2. Türk Medeni Kanunu’nun 747/2 nci maddesi gereğince geçit isteği, önceki mülkiyet ve yol durumuna göre en uygun komşuya, bu şekilde ihtiyacın karşılanmaması hâlinde geçit tesisinden en az zarar görecek olana yöneltilmelidir. Zira geçit hakkı taşınmaz mülkiyetini sınırlayan bir irtifak hakkı olmakla birlikte, özünü komşuluk hukukundan alır. Bunun doğal sonucu olarak yol saptanırken komşuluk hukuku ilkeleri gözetilmelidir. Geçit ihtiyacının nedeni, taşınmazın niteliği ile bu ihtiyacın nasıl ve hangi araçlarla karşılanacağı; davacının sübjektif arzularına göre değil, objektif esaslara uygun olarak belirlenmeli, taşınmaz mülkiyetinin sınırlandırılması konusunda genel bir ilke olan fedakârlığın denkleştirilmesi prensibi dikkatten kaçırılmamalıdır.
3. Uygun güzergâh saptanırken önemle üzerinde durulması gereken diğer bir yön ise, aleyhine geçit kurulan taşınmaz veya taşınmazlar bölünerek kullanım şekli ve bütünlüğünün bozulmamasıdır.
4. Yararına geçit kurulacak taşınmazın tapuda kayıtlı niteliği ve kullanım amacı nazara alınarak özellikle tarım alanlarında, nihayet bir tarım aracının geçeceği genişlikte (emsaline göre 2,5 – 3 m.) geçit hakkı tesisine karar vermek gerekir.
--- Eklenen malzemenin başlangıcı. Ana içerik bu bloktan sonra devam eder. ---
-- ==== Sys2Proof/Config.lean ====
section
/-! DEFINITION. What rule R4 leaves to the implementation (static parameters) and the free values of the decisions of
spec/92_eei_decisions.md. A static parameter that is plain data is a field of `Config`, which State carries and no step
writes, so that every statement over states holds for every setting. A free value is an opaque constant: nothing can be
proved about which value it is. -/

namespace Sys2Proof

/-- The Exception levels the source names through `PSTATE.EL` (rules R4, R76). -/
inductive EL where
  | el0 | el1 | el2 | el3
deriving DecidableEq, Repr

/-- The context of a data access, whatever `StateMatch` and `LinkMatch` need: Security state, Exception level, context
identifiers (spec/60_exceptions.md section 3). No rule looks inside it: only the two parameters take it. -/
structure Context where
  securityState : Nat
  level         : EL
  identifiers   : List Nat
deriving DecidableEq, Repr

/-- What `StateMatch` or `LinkMatch` answers: a Boolean, or `Reserved` (rules R4, R82, R83). -/
inductive ParamVerdict where
  | yes | no | reserved
deriving DecidableEq, Repr, Inhabited

/-- `RESERVED_MASK_AS` (rules R4, R14): how a watchpoint whose MASK is 0b00001 or 0b00010 behaves. The three constructors
are exactly the admitted set: `Disabled`, `Defined(0)`, and `Defined(m)` for m = 3 .. 31 (`masked k` is m = k + 3). -/
inductive ReservedMaskAs where
  | disabled
  | unmasked
  | masked (k : Fin 29)
deriving DecidableEq, Repr, Inhabited

/-- The static parameters of rule R4 that are plain data. -/
structure Config where
  /-- `WP_IMPL`: which of the sixteen watchpoints are implemented (D17). -/
  wpImpl        : Vector Bool 16
  /-- `HaveEL(EL3)`. -/
  haveEL3       : Bool
  /-- `RES0_IS_STORAGE`: bits [31:29] and [23:21] hold what was written (true) or read as zero (false) (D5). -/
  res0IsStorage : Bool
  /-- `OTHER_WRITERS`: agents other than AArch32 `MCR` may change the storage (D12). -/
  otherWriters  : Bool
deriving DecidableEq, Repr

/-- `draw(32)`: the value of the k-th draw (rules R6, R30; D14). -/
opaque Config.freeWord : Nat → Word

/-- D4: for an unimplemented watchpoint whose access check gives a trap or a halt, whether the k-th access reports
`Undefined` (true) or that trap or halt (false). -/
opaque Config.undefinedFirst : Nat → Bool

/-- D11: which of the values that may still govern matching the k-th evaluation uses, before `Synchronised(n)`. -/
opaque Config.windowPick : Nat → Nat

/-- D6: the choice of `RESERVED_MASK_AS` at the k-th evaluation. -/
opaque Config.reservedMaskAs : Nat → ReservedMaskAs

/-- D15: whether the k-th evaluation, when its verdict does not exclude it, generates the Watchpoint debug event. -/
opaque Config.eventTaken : Nat → Bool

/-- `StateMatch(SSC, HMC, PAC, context)` (rule R82, D7): a total function of its arguments, of which nothing is known. -/
opaque Config.stateMatch : BitVec 2 → BitVec 1 → BitVec 2 → Context → ParamVerdict

/-- `LinkMatch(LBN, context)` (rule R83, D8). -/
opaque Config.linkMatch : BitVec 4 → Context → ParamVerdict

/-- `EXT_OFFSET(n)` (rule R49, D12): the offset of the External register, an open parameter that no rule uses. -/
opaque Config.extOffset : Fin 16 → Nat

end Sys2Proof
end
Bu genişliği aşan bir yol verilmesinin zorunlu olduğu hâllerde, gerekçesi kararda dayanakları ile birlikte gösterilmelidir.
5. Şayet başka türlü geçit tesisi mümkün değilse bunun gerekçesi kararda açıkça gösterilmelidir.
3. Değerlendirme
1. Mahkemece, bozma ilâmına uyulduğu hâlde bozma ilâmının gereklerinin yerine getirilmemesi hükmün bozulmasını gerektirmiştir. Bilindiği üzere, mahkemenin bozma kararına uymasıyla, bozma kararı lehine olan taraf yararına usuli kazanılmış bir hak doğar. Yani; bir mahkemenin Yargıtay Dairesince verilen bozma kararına uyması sonunda, kendisi için, o kararda gösterilen şekilde inceleme ve araştırma yapmak, yine o kararda belirtilen hukuki esaslar gereğince karar vermek yükümlülüğü oluştuğundan, bu mahkemenin sonraki hükmünün bozmada gösterilen esaslara aykırı olması usule uygun sayılmaz. Mahkemenin bozma kararına uyması ile oluşan, bozma uyarınca işlem yapma ve hüküm verme durumu, yanlardan birisi lehine, diğeri aleyhine hüküm kurma sonucunu doğuracak bir durumdur ve buna usuli kazanılmış hak denilmektedir. Bu kurum usul yasasının dayandığı ana esaslardan olduğu gibi, kamu düzeni ile ilgili bulunması nedeniyle de re’sen gözetilmesi gerekir. 6100 sayılı Hukuk Muhakemeleri Kanunu’nda düzenlenmiş olmamakla birlikte uygulama ve Yargıtay İçtihadı Birleştirme Kararlarıyla (04.02.1959 günlü ve 13/5 sayılı İ.B.K. 09.05.1960 günlü ve 21/9 sayılı İ.B.K.) yargılama hukukundaki yerini almıştır.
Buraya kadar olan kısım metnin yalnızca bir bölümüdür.